The picture below shows the view from our front porch. The whole neighborhood is pretty much the same. The predominant vegetation is lawn. It’s very park-like and certainly not unattractive.


As a family with four kids, our front and back lawns have gotten a lot of use:

There’s football.


Handstands are popular.


And then there’s the rare but always exciting worm contest …

So why get rid of any of the grass?

1. All that lawn is a hassle to mow.


2. A big chunk of the lawn never gets used.

3. Turfgrass doesn’t attract butterflies or birds (beyond robins hunting for worms and flocks of grackles in the fall).

Reducing water consumption and use of chemicals are additional reasons often given for shrinking a lawn. These reasons aren’t as relevant for us. We aren’t very vigilant about watering the lawn, we’ve applied weed-n-feed perhaps 6 or 8 times in the 19 years we’ve lived here, and I’ve managed to get a handle on the dandelions by using the Weed Hound consistently for the past 3 or 4 years.

Shrinking the lawn also supposedly saves time and energy because less mowing and raking is needed, but the lawn has to be replaced with something. Unless it’s being swapped out for paving, my guess is that at least as much time and energy is required to maintain the new plantings as were needed to maintain the lawn. Establishing the new plantings is a big job, too, calling for planning and hard work, so it isn’t surprising that many people (myself included) just keep on a-mowin’.

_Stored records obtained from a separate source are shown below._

-- ==== Sys2Proof/Machine/Tour.lean ====
section
/-! DEFINITION. Sending on the tour fabric: routing (R366, R367), lanes and credits (R360, R368), the replay buffer (R361) and
reliable messages (R376). -/

namespace Sys2Proof.Machine

open Sys2Proof

/-- The VC of a message type (R364). -/
def msgVc (t : Nat) : Nat :=
  if t == 1 || t == 3 then 0
  else if t == 2 || t == 4 || t == 8 || t == 9 then 1
  else if 0x10 ≤ t && t ≤ 0x16 then 2
  else 3

/-- Types that are sequenced end to end (R364). -/
def reliable (t : Nat) : Bool := (5 ≤ t && t ≤ 8) || (0x12 ≤ t && t ≤ 0x14) || t == 0x20

/-- H0 of a message (R363). -/
def Msg.h0 (m : Msg) : Nat :=
  m.type % 256 * 2 ^ 56 + m.ttl % 64 * 2 ^ 50 + m.dest % 2 ^ 14 * 2 ^ 36 + m.src % 2 ^ 14 * 2 ^ 22 + msgVc m.type * 2 ^ 20
    + b2n m.dl * 2 ^ 19 + b2n m.dist * 2 ^ 18 + m.units.length % 32 * 2 ^ 13

/-- H1 of a message (R363). -/
def Msg.h1 (m : Msg) : Nat := m.tag % 2 ^ 32 * 2 ^ 32 + m.arg % 2 ^ 32

/-- A message from its header and units (R363). -/
def Msg.ofWords (h0 h1 : W64) (units : List TWord) : Msg :=
  { type := bits h0 63 56, dest := bits h0 49 36, src := bits h0 35 22, ttl := bits h0 55 50, dl := bit h0 19, dist := bit h0 18,
    tag := bits h1 63 32, arg := bits h1 31 0, units := units }

/-- A wake event (R467, R469): in Dark the device wakes for it; a Dark entry before its commit point is abandoned. -/
def State.wakeEvent (s : State) (cause : Nat) : State :=
  if s.status == 5 then
    if s.clk.wake.isNone then { s with clk := { s.clk with wake := some cause, rcAt := s.time } } else s
  else if s.clk.dark then
    (({ s with clk := { s.clk with dark := false } } : State).setFld f_PWR_STAT_BUSY 0 0).setFld f_PWR_STAT_RES 0 2
  else s

/-- The link layer of port p. -/
def State.port (s : State) (p : Nat) : PortSt := s.tour.ports.getD p {}

/-- Change the link layer of port p. -/
def State.modPort (s : State) (p : Nat) (f : PortSt → PortSt) : State :=
  { s with tour := { s.tour with ports := modAt s.tour.ports p f } }

/-- Port p is UP (R358). -/
def State.portUp (s : State) (p : Nat) : Bool := decide (p < s.nPorts) && s.fld f_TOUR_PSTAT_STATE p == 5

/-- Flits of a message (R363): units beyond the first flit's 10, or 8 when sealed, need a second. -/
def State.flitsOf (s : State) (p : Nat) (m : Msg) : Nat :=
  if (if s.flag f_TOUR_PSTAT_SEALED p then 8 else 10) < m.units.length then 2 else 1

/-- The lane of a message among the eight of a port: VC, then lower or upper (R368). -/
def Msg.lane (m : Msg) : Nat := msgVc m.type * 2 + b2n m.dl

/-- Put the flits of a message on the link (R360, R361): they stay in the replay buffer until acknowledged. -/
def State.putFlits (s : State) (p : Nat) (m : Msg) : State :=
  (List.range (s.flitsOf p m)).foldl (fun s i =>
    let q := s.port p
    let s := s.modPort p (fun q => { q with
      seq := (q.seq + 1) % 4096
      keyed := q.keyed + 1
      replay := q.replay ++ [(q.seq, m, i)]
      credit := q.credit.set m.lane (q.credit.getD m.lane 0 - 1)
      ackAt := if q.replay.isEmpty then s.time else q.ackAt })
    { s with wire := .flit p (1 + i) q.seq q.good (some (m, i)) :: s.wire }) s

/-- Send what the credits and the replay buffer allow, in order within each lane (R361, R368). -/
def State.pumpPort (s : State) (p : Nat) : State :=
  let go (a : State × List Msg × List Nat) (m : Msg) : State × List Msg × List Nat :=
    let (s, kept, shut) := a
    let n := s.flitsOf p m
    let q := s.port p
    if shut.contains m.lane || q.credit.getD m.lane 0 < n || 256 < q.replay.length + n then (s, kept ++ [m], m.lane :: shut)
    else (s.putFlits p m, kept, shut)
  let (s', kept, _) := (s.port p).queue.foldl go (s, [], [])
  s'.modPort p (fun q => { q with queue := kept })

/-- Hand a message to a port; flits that find no credit are counted (R377). -/
def State.portSend (s : State) (p : Nat) (m : Msg) : State :=
  let s := s.modPort p (fun q => { q with
    queue := q.queue ++ [m]
    creditAt := if q.queue.any (fun x => msgVc x.type == msgVc m.type) then q.creditAt else q.creditAt.set (msgVc m.type) s.time })
  let s := s.pumpPort p
  if (s.port p).queue.contains m then s.bump .TOUR_CRWAIT p (s.flitsOf p m) else s

/-- The port and its wrap bit that the routing table gives a destination (R367). -/
def State.route (s : State) (dest : Nat) : Option (Nat × Bool) :=
  let r := s.reg .TOUR_RT dest
  if !(bit r 63) then none
  else if s.portUp (bits r 3 0) then some (bits r 3 0, bit r 9)
  else if bit r 11 && s.portUp (bits r 7 4) then some (bits r 7 4, bit r 10)
  else none

/-- The lane after crossing into a port (R368): upper over a wrap link, back to lower on a turn into another dimension. -/
def State.laneInto (s : State) (inp : Option Nat) (out : Nat) (wrap old : Bool) : Bool :=
  match inp with
  | none => wrap
  | some p => if s.fld f_TOUR_PCTL_DIM p == s.fld f_TOUR_PCTL_DIM out then old || wrap else wrap

/-- A message waits to be delivered to this node. -/
def State.toSelf (s : State) (m : Msg) : State := { s with tour := { s.tour with loop := s.tour.loop ++ [m] } }

/-- Forward a message (R366, R367): `inp` is the port it came on. Without a route a request is answered NOROUTE, a reliable
message is left to its origin's retransmission, and any other message is discarded and counted. -/
def State.forward (s : State) (inp : Option Nat) (m : Msg) : State :=
  let m' := if inp.isSome then { m with ttl := m.ttl - 1 } else m
  let bad (s : State) : State :=
    if msgVc m.type == 0 then
      let r : Msg := { type := m.type + 1, dest := m.src, src := s.node, dist := m.dist, tag := m.tag, arg := 6 }
      if m.src == s.node then s.toSelf r
      else
        match s.route m.src with
        | some (p, w) => s.portSend p { r with dl := w }
        | none => s.bump .TOUR_NOROUTE 0 1
    else if reliable m.type then s
    else s.bump .TOUR_NOROUTE 0 1
  if inp.isSome && m.ttl == 0 then bad s
  else
    match s.route m.dest with
    | some (p, w) => s.portSend p { m' with dl := s.laneInto inp p w m.dl }
    | none => bad s

/-- Send an unreliable message from this node (R369 for its own node, R451 under REPLAY). -/
def State.sendMsg (s : State) (m : Msg) : State :=
  if s.mode mREPLAY then s.bump .REH_LIVEDROP 0 1
  else if m.dest == s.node then s.toSelf m
  else s.forward none m

/-- The peer's sequence state becomes the latest used. -/
def State.putPeer (s : State) (p : Peer) : State :=
  { s with tour := { s.tour with peers := p :: s.tour.peers.filter (fun x => x.node != p.node) } }

/-- Sequence state for a node (R376): its own, a free one, or that of the least recently used peer that has no
unacknowledged message. -/
def State.peerFor (s : State) (node : Nat) : Option (Peer × State) :=
  match s.tour.peers.find? (fun p => p.node == node) with
  | some p => some (p, s)
  | none =>
    if s.tour.peers.length < 1024 then some ({ node := node }, s)
    else
      match (s.tour.peers.filter (fun p => p.flights.isEmpty)).getLast? with
      | some v => some ({ node := node }, { s with tour := { s.tour with peers := s.tour.peers.filter (fun x => x.node != v.node) } })
      | none => none

/-- A reliable message can be taken at once (R376, R377). -/
def State.peerFree (s : State) (node : Nat) : Bool := node == s.node || (s.peerFor node).isSome

/-- Send a reliable message (R376): it takes the next sequence of its destination and stays until acknowledged; without
sequence state it waits (R377). -/
def State.sendReliable (s : State) (m : Msg) (core : Option (Nat × Bool)) : State :=
  if s.mode mREPLAY then s.bump .REH_LIVEDROP 0 1
  else if m.dest == s.node then s.toSelf m
  else
    match s.peerFor m.dest with
    | none => { s with tour := { s.tour with wait := s.tour.wait ++ [{ msg := m, sent := s.time, tries := 0, core := core }] } }
    | some (p, s) =>
      let m := { m with tag := p.nextTx }
      let s := s.putPeer { p with nextTx := (p.nextTx + 1) % 2 ^ 32,
                                  flights := p.flights ++ [{ msg := m, sent := s.time, tries := 0, core := core }] }
      s.forward none m

/-- Reliable messages that waited for sequence state are sent where there is some now. -/
def State.retryWaiting (s : State) : State :=
  let l := s.tour.wait
  l.foldl (fun (s : State) (f : Flight) => s.sendReliable f.msg f.core) { s with tour := { s.tour with wait := [] } }

/-- Record the outcome of a distributed Scene (R379): the latest 1,024 are kept. 0 pending, 1 committed, 2 aborted. -/
def State.logOutcome (s : State) (id : W64) (res : Nat) : State :=
  { s with tour := { s.tour with outcomes := ((id, res) :: s.tour.outcomes.filter (fun x => x.1 != id)).take 1024 } }

/-- Cores that wait for a held line issue again (R305, R306). -/
def State.wakeLines (s : State) : State :=
  { s with cores := s.cores.map (fun k => match k.wait with
      | some (.line _) => { k with wait := none }
      | _ => k) }

/-- The participant slot with a Scene ID (R304). -/
def State.slotOf (s : State) (id : W64) : Option Slot := s.tour.slots.find? (fun x => x.id == id)

/-- Replace or add a slot. -/
def State.putSlot (s : State) (x : Slot) : State :=
  { s with tour := { s.tour with slots := x :: s.tour.slots.filter (fun y => y.slot != x.slot) } }

/-- Free a slot; requests that waited on its lines go on. -/
def State.freeSlot (s : State) (x : Slot) : State :=
  ({ s with tour := { s.tour with slots := s.tour.slots.filter (fun y => y.slot != x.slot) } } : State).wakeLines

/-- Lines a slot has read or written (R304). -/
def Slot.lines (x : Slot) : List Nat := (x.reads ++ x.writes.map (fun w => lineOf w.1)).dedup

/-- Origin node, core and age of a Scene ID (R364). -/
def idNode (id : W64) : Nat := bits id 63 50
def idCore (id : W64) : Nat := bits id 49 42
def idAge (id : W64) : Nat := bits id 41 0

/-- A participant slot loses (R304): it is discarded and an abort notice goes to the origin. -/
def State.slotLoses (s : State) (x : Slot) (kind : Nat) : State :=
  let s := s.freeSlot x
  s.sendReliable { type := 0x14, dest := idNode x.id, src := s.node, units := [fixW x.id, fixN kind] } none

end Sys2Proof.Machine
end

Let’s go back to reason #3 above. This is the big one for me. Over time, I plan both to switch out non-native plants for natives and to increase the amount of the yard given over to plantings. This is the current (fairly nebulous) plan for the front yard:


How long will this take? Good question. We’re currently working on projects in the back and side yards, so I see the bed nearer to the house as Phase 2  or 3 and the bed by the street as Phase 3 or 4, which could take … No, I won’t even speculate how many years might pass before the areas marked in orange are replanted. There’s sod to remove, research to do, plants to propagate or buy, current beds to maintain and improve, and long winters to wait through. I’ll keep you posted!